The Left Hand of Darkness is filled with such concepts, provoking curiosity and consideration of the nature of humanness. I could offer up ponderances on such asides indefinitely, but that wouldn’t really give you any cornerstone to rest these ideas upon. Irresistibly, I offer one final example: the concept of shifgrethor, which is a sort of social rhetoric/verbal sparring that exists on Gethen and offers subtle commentary on how we humans manage to speak so easily and verbosely without ever touching upon our true intentions. These side avenues of thought are another reason I love Le Guin’s work so much; she creates and employs all these asides without losing the pace or drive of the story.
So, plot. Genly Ai fails to convince the king of the value of joining an alliance of planets, so he decides to cross the border into a neighboring country, Orgoreyn, which functions differently than Karhide, hoping to convince the leaders there. His failure in Karhide, though, ostracizes one of the king’s men, Estraven, who is cast out as a traitor to the crown for aligning himself with an alien. So while Genly Ai travels to Orgoreyn of his own accord, Estraven escapes (separately) to Orgoreyn, banished from his country. The two characters meet again, though, and because of certain circumstances, they decide to cross the Gobrin Ice, which is nearly a thousand miles of uninhabited, desolate “wasteland,” in order to return to Karhide, undetected. Crossing the lifeless void of an unforgiving planet puts the two characters into an incredibly adventurous, life-and-death, close-quarters intimacy, because even as they are absolutely alien to each other, they are essential to the other’s survival.
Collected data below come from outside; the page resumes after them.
/-- Settles O31: each command is one branch of its meaning on a live device. -/
theorem tallyTimesComplete : Obligations.TallyTimesComplete := by
  unfold Obligations.TallyTimesComplete
  refine ⟨?decision, ?query, ?frames, ?blocked⟩
  case decision =>
    rintro bad s u v hl rfl rfl
    change execDecisionPoint bad s = _
    exact onHost_live hl
  case query =>
    intro id s hl hdoubt hlong
    change execInDoubtQuery id s = _
    exact onHost_gives hl (if_pos ⟨hdoubt, hlong⟩)
  case frames =>
    intro s hl hnone
    change execExportWindowEnd s = _
    exact onHost_gives hl (if_neg (ne_true_of_eq_false hnone))
  case blocked =>
    intro s hl hsome
    change execExportWindowEnd s = _
    exact onHost_gives hl (if_pos hsome)

end Sys2Proof.Machine

/-! PROOFS. CMD messages at a field die (R331, R344, R369, R375, R403, R412, R414). -/

namespace Sys2Proof.Machine
open Sys2Proof Sys2Proof.Safety

section Commands
variable {s u v : State} {d : Die} {m : CmdCopy} {c : Nat}

/-- A CMD that the die has not acted on before: its effect and its result, by what its meaning gives (R331). -/
theorem onCmd_gives {code r : Nat} {f : State → State × Nat} (h : heardCmd s d m code)
    (hu : u = afterDown s d m.words) (hf : f u = (v, r)) :
    onCmd s d code m f = .next (settleDie s (answered v d m r) d) := by
  rw [onCmd_heard h, ← hu, hf]

/-- The waiting writes of a raw pair once one has come: both become due with equal generations, else the new one waits
(R375). -/
def rawPaired (x : FieldChan) (duty : Bool) (per dut : Option Word) (tick : Nat) : FieldChan :=
  let gen (o : Option Word) : Option Nat := o.map (fldGet F.PWM_CH_RAW_PER_GEN)
  if per.isSome && gen per == gen dut then
    { x with pendPer := none, pendDuty := none, duePer := per, dueDuty := dut, dueLone := false,
             dueNext := decide (x.per ≤ tick + 4) }
  else if duty then { x with pendDuty := dut, ageDuty := 0 }
  else { x with pendPer := per, agePer := 0 }

theorem rawPaired_equal {x : FieldChan} {duty : Bool} {per dut : Option Word} {tick : Nat}
    (h : ∃ p q, per = some p ∧ dut = some q ∧ fldGet F.PWM_CH_RAW_PER_GEN p = fldGet F.PWM_CH_RAW_DUTY_GEN q) :
    rawPaired x duty per dut tick = { x with pendPer := none, pendDuty := none, duePer := per, dueDuty := dut,
                                             dueLone := false, dueNext := decide (x.per ≤ tick + 4) } := by
  obtain ⟨p, q, rfl, rfl, hgen⟩ := h
  exact if_pos (by simp [hgen])

theorem rawPaired_unequal {x : FieldChan} {duty : Bool} {per dut : Option Word} {tick : Nat}
    (h : ∀ p q, per = some p → dut = some q → fldGet F.PWM_CH_RAW_PER_GEN p ≠ fldGet F.PWM_CH_RAW_DUTY_GEN q) :
    rawPaired x duty per dut tick =
      if duty = true then { x with pendDuty := dut, ageDuty := 0 } else { x with pendPer := per, agePer := 0 } := by
  refine if_neg ?_
  cases per with
  | none => simp
  | some p =>
    cases dut with
    | none => simp
    | some q => simpa using h p q rfl rfl

/-- A RAW_WRITE in its range, of a channel in RAW or DISABLED, joins what waits for its pair (R375). -/
theorem rawWrite_takes {t a : Nat} {duty : Bool} {w : Word} {row : RegRow} {per dut : Option Word}
    (h : heardCmd s d m 0x101) (hu : u = afterDown s d m.words) (hc : c = bitsOf (msgW m.words 0) 0 5)
    (hduty : bitOf (msgW m.words 0) 5 = duty)
    (ha : a = if duty = true then Reg.PWM_CH_RAW_DUTY c else Reg.PWM_CH_RAW_PER c) (hrow : fieldRow a = some row)
    (hw : w = recWordOf row 0 (BitVec.allOnes 32) (BitVec.ofNat 32 (bitsOf (msgW m.words 0) 32 32)))
    (hrange : rangeOk u d a w = true) (hst : pwState u d c = pwRaw ∨ pwState u d c = pwDisabled)
    (hper : per = if duty = true then (fch u d c).pendPer else some w)
    (hdut : dut = if duty = true then some w else (fch u d c).pendDuty) :
    exec (.rawWrite d ⟨m, t⟩) s = .next (settleDie s (answered
      (showPend (setFch u d c (rawPaired (fch u d c) duty per dut t)) d c) d m akAccepted) d) := by
  have hword : (match fieldRow a with
      | none => 0
      | some row => recWordOf row 0 (BitVec.allOnes 32) (BitVec.ofNat 32 (bitsOf (msgW m.words 0) 32 32))) = w := by
    rw [hrow, hw]
  subst hc hduty ha hper hdut hword
  change execRawWrite d ⟨m, t⟩ s = _
  refine onCmd_gives h hu ((if_neg ?_).trans (if_neg ?_))
  · exact ne_true_of_eq_false (congrArg Bool.not hrange)
  · rintro ⟨hraw, hdisabled⟩
    exact hst.elim hraw hdisabled

/-- A SEAL_TIGHTEN that no limit of its register refuses, of a sealed die, moves the seal and the working value
(R344). -/
theorem sealTighten_moves {a : Nat} {w : Word} (h : heardCmd s d m 7) (hu : u = afterDown s d m.words)
    (ha : a = bitsOf (msgW m.words 0) 0 16) (hw : w = BitVec.ofNat 32 (bitsOf (msgW m.words 0) 32 32))
    (hsome : (limitsOf a).isEmpty = false)
    (hin : ∀ l ∈ limitsOf a, pastTight l w = false ∧ looser l w (sealOf u d a) = false)
    (hsealed : fon u d Reg.FLD_STAT F.FLD_STAT_SEALED = true)
    (hv : v = setSeal u d a (copyLimits (limitsOf a) w (sealOf u d a))) :
    exec (.sealTighten d m) s = .next (settleDie s (answered (fwr v d a
      (copyLimits ((limitsOf a).filter (fun l => looser l (frd v d a) w)) w (frd v d a))) d m akAccepted) d) := by
  have htight : (limitsOf a).any (fun l => pastTight l w) = false :=
    List.any_eq_false.mpr fun l hl => ne_true_of_eq_false (hin l hl).1
  have hloose : (limitsOf a).any (fun l => looser l w (sealOf u d a)) = false :=
    List.any_eq_false.mpr fun l hl => ne_true_of_eq_false (hin l hl).2
  subst ha hw hv
  change execSealTighten d m s = _
  refine onCmd_gives h hu ((if_neg ?_).trans ((if_neg ?_).trans ((if_neg ?_).trans (if_neg ?_))))
  · exact ne_true_of_eq_false hsome
  · exact ne_true_of_eq_false htight
  · exact ne_true_of_eq_false hloose
  · exact ne_true_of_eq_false (congrArg Bool.not hsealed)

/-- A DIAG_SWEEP of channels that all may sweep, with no sweep in progress and no twin role, starts (R412). -/
theorem diagSweep_starts {cs : List Nat} {run : Nat} {w : State} (h : heardCmd s d m 0x200)
    (hu : u = afterDown s d m.words) (hcs : cs = maskChans (msgW m.words 0))
    (hrun : run = bitsOf (msgW m.words 0) 32 16) (hsome : cs.isEmpty = false) (hidle : (dieAt u d).sweep = none)
    (hfit : ∀ c ∈ cs, fon u d (Reg.PWM_CH_STAT c) F.PWM_CH_STAT_GATES_ON = true ∧
      (fcState u d c = fcOwn ∨ fcState u d c = fcTwin))
    (hrole : fon u d Reg.FLD_TWIN_CTRL F.FLD_TWIN_CTRL_ROLE = false)
    (hv : v = setDie u d { dieAt u d with sweep := some ⟨run, 0, 0, true, 0, 0, false⟩ })
    (hw : w = forEach cs v (fun v c => setFch v d c { fch v d c with
      sweep := some ⟨0, [], demodZero, none, false⟩ })) :
    exec (.diagSweep d m) s = .next (settleDie s (answered (fput (fput (fbit w d Reg.DIAG_STAT F.DIAG_STAT_SWEEP_BUSY
      true) d Reg.DIAG_STAT F.DIAG_STAT_POINT 0) d Reg.DIAG_STAT F.DIAG_STAT_RUN run) d m akAccepted) d) := by
  have hall : cs.all (fun c => fon u d (Reg.PWM_CH_STAT c) F.PWM_CH_STAT_GATES_ON &&
      (fcState u d c == fcOwn || fcState u d c == fcTwin)) = true :=
    List.all_eq_true.mpr fun c hc => by simpa using hfit c hc
  subst hcs hrun hw hv
  change execDiagSweep d m s = _
  refine onCmd_gives h hu ((if_neg (ne_true_of_eq_false hsome)).trans (if_neg ?_))
  simp only [hidle, hall, hrole]
  decide

/-- What PROT_CLEAR does to one channel: it clears those of its three latches that the message names (R403,
R414). -/
def clearLatches (d : Die) (short dcOut dcStream : Bool) : State → Nat → State := fun s c =>
  let s := if short && fon s d (Reg.PRT_CH_STAT c) F.PRT_CH_STAT_CH_SHORT then
      setFch s d c { fch s d c with dueHost := true } else s
  let s := if dcOut && fon s d (Reg.PRT_CH_STAT c) F.PRT_CH_STAT_DC_OUT then
      setFch (fbit s d (Reg.PRT_CH_STAT c) F.PRT_CH_STAT_DC_OUT false) d c { fch s d c with dcOutRun := 0 } else s
  if dcStream && fon s d (Reg.PRT_CH_STAT c) F.PRT_CH_STAT_DC_STREAM then
    setFch (fbit s d (Reg.PRT_CH_STAT c) F.PRT_CH_STAT_DC_STREAM false) d c { fch s d c with dcStrRun := 0 } else s

/-- Bits 32 to 34 of a PROT_CLEAR name the latches. -/
theorem bitOf_latches {w n k : Nat} (h : bitsOf w 32 3 = n) (hk : k < 3) : bitOf w (32 + k) = n.testBit k := by
  rw [← h, bitOf, bitsOf, Nat.testBit_mod_two_pow, Nat.testBit_shiftRight]
  simp [hk]

theorem testBit_latches : ∀ x y z : Bool, (b2n x + 2 * b2n y + 4 * b2n z).testBit 0 = x ∧
    (b2n x + 2 * b2n y + 4 * b2n z).testBit 1 = y ∧ (b2n x + 2 * b2n y + 4 * b2n z).testBit 2 = z := by
  decide

/-- A PROT_CLEAR that names a channel clears the latches it names of each. -/
theorem protClear_clears (short dcOut dcStream : Bool) (h : heardCmd s d m 0x202) (hu : u = afterDown s d m.words)
    (hn : bitsOf (msgW m.words 0) 32 3 = b2n short + 2 * b2n dcOut + 4 * b2n dcStream)
    (hsome : bitsOf (msgW m.words 0) 0 32 ≠ 0) :
    exec (.protClear d m) s = .next (settleDie s (answered (forEach (maskChans (bitsOf (msgW m.words 0) 0 32)) u
      (clearLatches d short dcOut dcStream)) d m akAccepted) d) := by
  obtain ⟨h0, h1, h2⟩ := testBit_latches short dcOut dcStream
  have hshort : bitOf (msgW m.words 0) 32 = short := (bitOf_latches hn (k := 0) (by decide)).trans h0
  have hdcOut : bitOf (msgW m.words 0) 33 = dcOut := (bitOf_latches hn (k := 1) (by decide)).trans h1
  have hdcStream : bitOf (msgW m.words 0) 34 = dcStream := (bitOf_latches hn (k := 2) (by decide)).trans h2
  rw [← hshort, ← hdcOut, ← hdcStream]
  change execProtClear d m s = _
  exact onCmd_gives h hu (if_neg hsome)

/-- The result of a TRIP_CLEAR is a refusal where a trip of a named channel is still active (R369). -/
theorem tripClear_result (l : List Nat) (p : Nat → Bool) :
    (if (l.filter p).isEmpty = true then akAccepted else akState) = if l.any p = true then akState else akAccepted := by
  have hempty : (l.filter p).isEmpty = !l.any p := by
    rw [Bool.eq_iff_iff]
    simp
  rw [hempty]
  cases l.any p <;> rfl

/-- Each CMD but READ, sent again after the die acted on it, is only answered again (R331). -/
theorem cmd_repeated {t r : Nat} {x : Nat × Instr} (hu : u = afterDown s d m.words)
    (hx : x ∈ [(1, Instr.cmdTallyCommit d m), (2, .tallyDiscard d m), (3, .cmdCarry d m), (4, .forceSafe d m),
      (5, .release d m), (7, .sealTighten d m), (0x100, .tripClear d m), (0x101, .rawWrite d ⟨m, t⟩),
      (0x102, .pwmCntClr d m), (0x200, .diagSweep d m), (0x201, .diagAbort d m), (0x202, .protClear d m),
      (0x203, .zrefCapture d m)])
    (hr : repeatOf u d m = some r) (h : heardDown s d m.words (isCmd x.1)) :
    exec x.2 s = .next (settleDie s (answered u d m r) d) := by
  subst hu
  simp only [List.mem_cons, List.not_mem_nil, or_false] at hx
  rcases hx with rfl | rfl | rfl | rfl | rfl | rfl | rfl | rfl | rfl | rfl | rfl | rfl | rfl
  · exact show execCmdTallyCommit d m s = _ from onCmd_repeated h hr
  · exact show execTallyDiscard d m s = _ from onCmd_repeated h hr
  · exact show execCmdCarry d m s = _ from onCmd_repeated h hr
  · exact show execForceSafe d m s = _ from onCmd_repeated h hr
  · exact show execRelease d m s = _ from onCmd_repeated h hr
  · exact show execSealTighten d m s = _ from onCmd_repeated h hr
  · change execTripClear d m s = _
    rw [execTripClear]
    exact onCmd_repeated h hr
  · exact show execRawWrite d ⟨m, t⟩ s = _ from onCmd_repeated h hr
  · exact show execPwmCntClr d m s = _ from onCmd_repeated h hr
  · exact show execDiagSweep d m s = _ from onCmd_repeated h hr
  · exact show execDiagAbort d m s = _ from onCmd_repeated h hr
  · exact show execProtClear d m s = _ from onCmd_repeated h hr
  · exact show execZrefCapture d m s = _ from onCmd_repeated h hr

end Commands

/-- Settles O39: each CMD that is new to the die takes the branch its hypotheses choose, and one sent again none. -/
theorem fieldCommandsComplete : Obligations.FieldCommandsComplete := by
  unfold Obligations.FieldCommandsComplete
  refine ⟨?commit, ?discard, ?carry, ?forceSafe, ?release, ?read, ?tighten, ?tripClear, ?rawWrite, ?cntClr, ?sweep,
    ?abort, ?clearDcOut, ?clearDcStream, ?clearShort, ?zref, ?again⟩
  case commit =>
    intro d m s u h hu hid
    change execCmdTallyCommit d m s = _
    exact onCmd_gives h hu (if_neg (Nat.not_lt.mpr hid))
  case discard =>
    intro d m s u h hu hid
    change execTallyDiscard d m s = _
    exact onCmd_gives h hu (if_neg (Nat.not_lt.mpr hid))
  case carry =>
    intro d m s u h hu hnew hunlatched
    change execCmdCarry d m s = _
    exact onCmd_gives h hu (if_neg (by rw [hnew, hunlatched]; decide))
  case forceSafe =>
    intro d m s u h hu
    change (_ → execForceSafe d m s = _) ∧ (_ → execForceSafe d m s = _)
    exact ⟨fun hunsealed => onCmd_gives h hu (if_pos hunsealed), fun hsealed => onCmd_gives h hu (if_neg hsealed)⟩
  case release =>
    rintro d m s u v h hu rfl
    change execRelease d m s = _
    exact onCmd_gives h hu rfl
  case read =>
    rintro d m s u a h hu rfl hrow
    change execCmdRead d m s = _
    exact onCmd_gives h hu (if_neg (by simp [Option.isSome_iff_ne_none.mp hrow]))
  case tighten =>
    intro d m s u v a w h hu ha hw hsome hin hsealed hv
    exact sealTighten_moves h hu ha hw hsome hin hsealed hv
  case tripClear =>
    rintro d m s u l h hu rfl
    change execTripClear d m s = _
    rw [execTripClear]
    exact onCmd_gives h hu (congrArg (Prod.mk _) (tripClear_result _ _))
  case rawWrite =>
    rintro d m t a c duty s u w row x y per dut h hu hc hduty ha hrow hw hrange hst rfl hper hdut
    rw [rawWrite_takes h hu hc hduty ha hrow hw hrange hst hper hdut]
    constructor
    · rintro hequal rfl
      rw [rawPaired_equal hequal]
    · rintro hunequal rfl
      rw [rawPaired_unequal hunequal]
  case cntClr =>
    intro d m s h
    change execPwmCntClr d m s = _
    exact onCmd_gives h rfl rfl
  case sweep =>
    intro d m s u v w h hu hsome hidle hfit hrole hv hw
    exact diagSweep_starts h hu rfl rfl hsome hidle hfit hrole hv hw
  case abort =>
    intro d m s h
    change execDiagAbort d m s = _
    exact onCmd_gives h rfl rfl
  case clearDcOut =>
    intro d m s u h hu hlatch hsome
    rw [protClear_clears false true false h hu hlatch hsome]
    rfl
  case clearDcStream =>
    intro d m s u h hu hlatch hsome
    rw [protClear_clears false false true h hu hlatch hsome]
    rfl
  case clearShort =>
    intro d m s u h hu hlatch hsome
    rw [protClear_clears true false false h hu hlatch hsome]
    rfl
  case zref =>
    intro d m s u c z h hu hone hz
    change execZrefCapture d m s = _
    refine onCmd_gives h hu ((if_neg (by simp [hone])).trans ?_)
    simp only [hone, hz, forEach, List.foldl_cons, List.foldl_nil, List.all_cons, List.all_nil,
      Option.isSome_some, Bool.and_true, if_true]
  case again =>
    intro d m t r s u x hu hx hr h
    exact cmd_repeated hu hx hr h

end Sys2Proof.Machine

/-! PROOFS. Votes, decisions and the other messages of stack tallies (R265 to R271, R277, R470). -/

namespace Sys2Proof.Machine
open Sys2Proof Sys2Proof.Safety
With the Ice setting a dangerous but largely blank backdrop, Le Guin is free to examine and test the two characters like weights on a scale, finding out how they tip and how they balance. To fill the time when they’re bound to the tent, Genly Ai attempts to teach Estraven how to mind-speak, something he has learned through his relationship with the Ekumen, a skill that is something like telepathy. Like kemmer, like shifgrethor, Le Guin is again exploring humanness, having now plucked her two subjects from the noise and flurry of the city and the political games of each country and setting them down into an isolating yet ultimately shared experience. So, what do two aliens talk about when all they have is each other?
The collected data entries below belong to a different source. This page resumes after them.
-- ==== Sys2Proof/Machine/Fields.lean ====
section
/-! DEFINITION. Bit fields of a word, sign and zero extension, and little-endian byte order: the helpers every layer
reads and builds words with (00_scope.md R8, R9, 20_memory.md R107). -/

namespace Sys2Proof

/-- The field `f` put at bits `lo` and up of a word, every other bit 0: one operand of the concatenation `a : b` of
00_scope.md R8. -/
def place {k : Nat} (f : BitVec k) (lo : Nat) : Word := f.setWidth 32 <<< lo

/-- The field of `k` bits from bit `lo` up: `w[lo+k-1:lo]` (00_scope.md R8). -/
def field (w : Word) (lo k : Nat) : BitVec k := w.extractLsb' lo k

/-- `w` with the field of `k` bits from bit `lo` up replaced by `v`, every other bit kept. -/
def setField (w : Word) (lo k : Nat) (v : BitVec k) : Word := (w &&& ~~~(place (BitVec.allOnes k) lo)) ||| place v lo

/-- Bit `n` of a word. -/
def bit (w : Word) (n : Nat) : Bool := w.getLsbD n

/-- `w` with bit `n` replaced by `v`. -/
def setBit (w : Word) (n : Nat) (v : Bool) : Word := setField w n 1 (BitVec.ofBool v)

/-- `sext_N(v)` (00_scope.md R9). -/
def sext {n : Nat} (v : BitVec n) : Word := v.signExtend 32

/-- `zext_N(v)` (00_scope.md R9). -/
def zext {n : Nat} (v : BitVec n) : Word := v.setWidth 32

/-- `(IMM16 : 0x0000)`: the immediate in the high half (30_encoding.md R205). -/
def hiHalf (imm16 : BitVec 16) : Word := place imm16 16

/-- The word whose bytes, lowest address first, are the arguments: little-endian (20_memory.md R107). -/
def wordOfBytes (b0 b1 b2 b3 : Byte) : Word := place b0 0 ||| place b1 8 ||| place b2 16 ||| place b3 24

/-- Byte `k` of a word as memory holds it, byte 0 at the lowest address (20_memory.md R107). -/
def byteOfWord (w : Word) (k : Nat) : Byte := w.extractLsb' (8 * k) 8

/-- The four bytes of a word, lowest address first (20_memory.md R107). -/
def bytesOfWord (w : Word) : List Byte := [byteOfWord w 0, byteOfWord w 1, byteOfWord w 2, byteOfWord w 3]

/-- The little-endian value of up to four bytes, zero-extended (20_memory.md R107, R110 step 5). -/
def wordOfByteList : List Byte → Word
  | [] => 0#32
  | b :: bs => zext b ||| (wordOfByteList bs <<< 8)

end Sys2Proof
end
The halls of history are piled, stacked, and dusty with stories and books that contend with such curiosity—because we’ve always wanted to know who and what and why we are—but the experimental nature of Le Guin’s writing is timeless. Timeless seems too cliché: Vonnegut-style unstuck. Beyond. Time. She has a way of delivering a line with the poetic lilt and clarity of the natural world itself. It’s as if her words exist simply because they can, not by demand or provocation. In this way, her work consistently reads like fresh air, as if she has opened a forgotten window in that long hall of history, unsettling the dust, stirring the pages, and rolling the bones of the dead.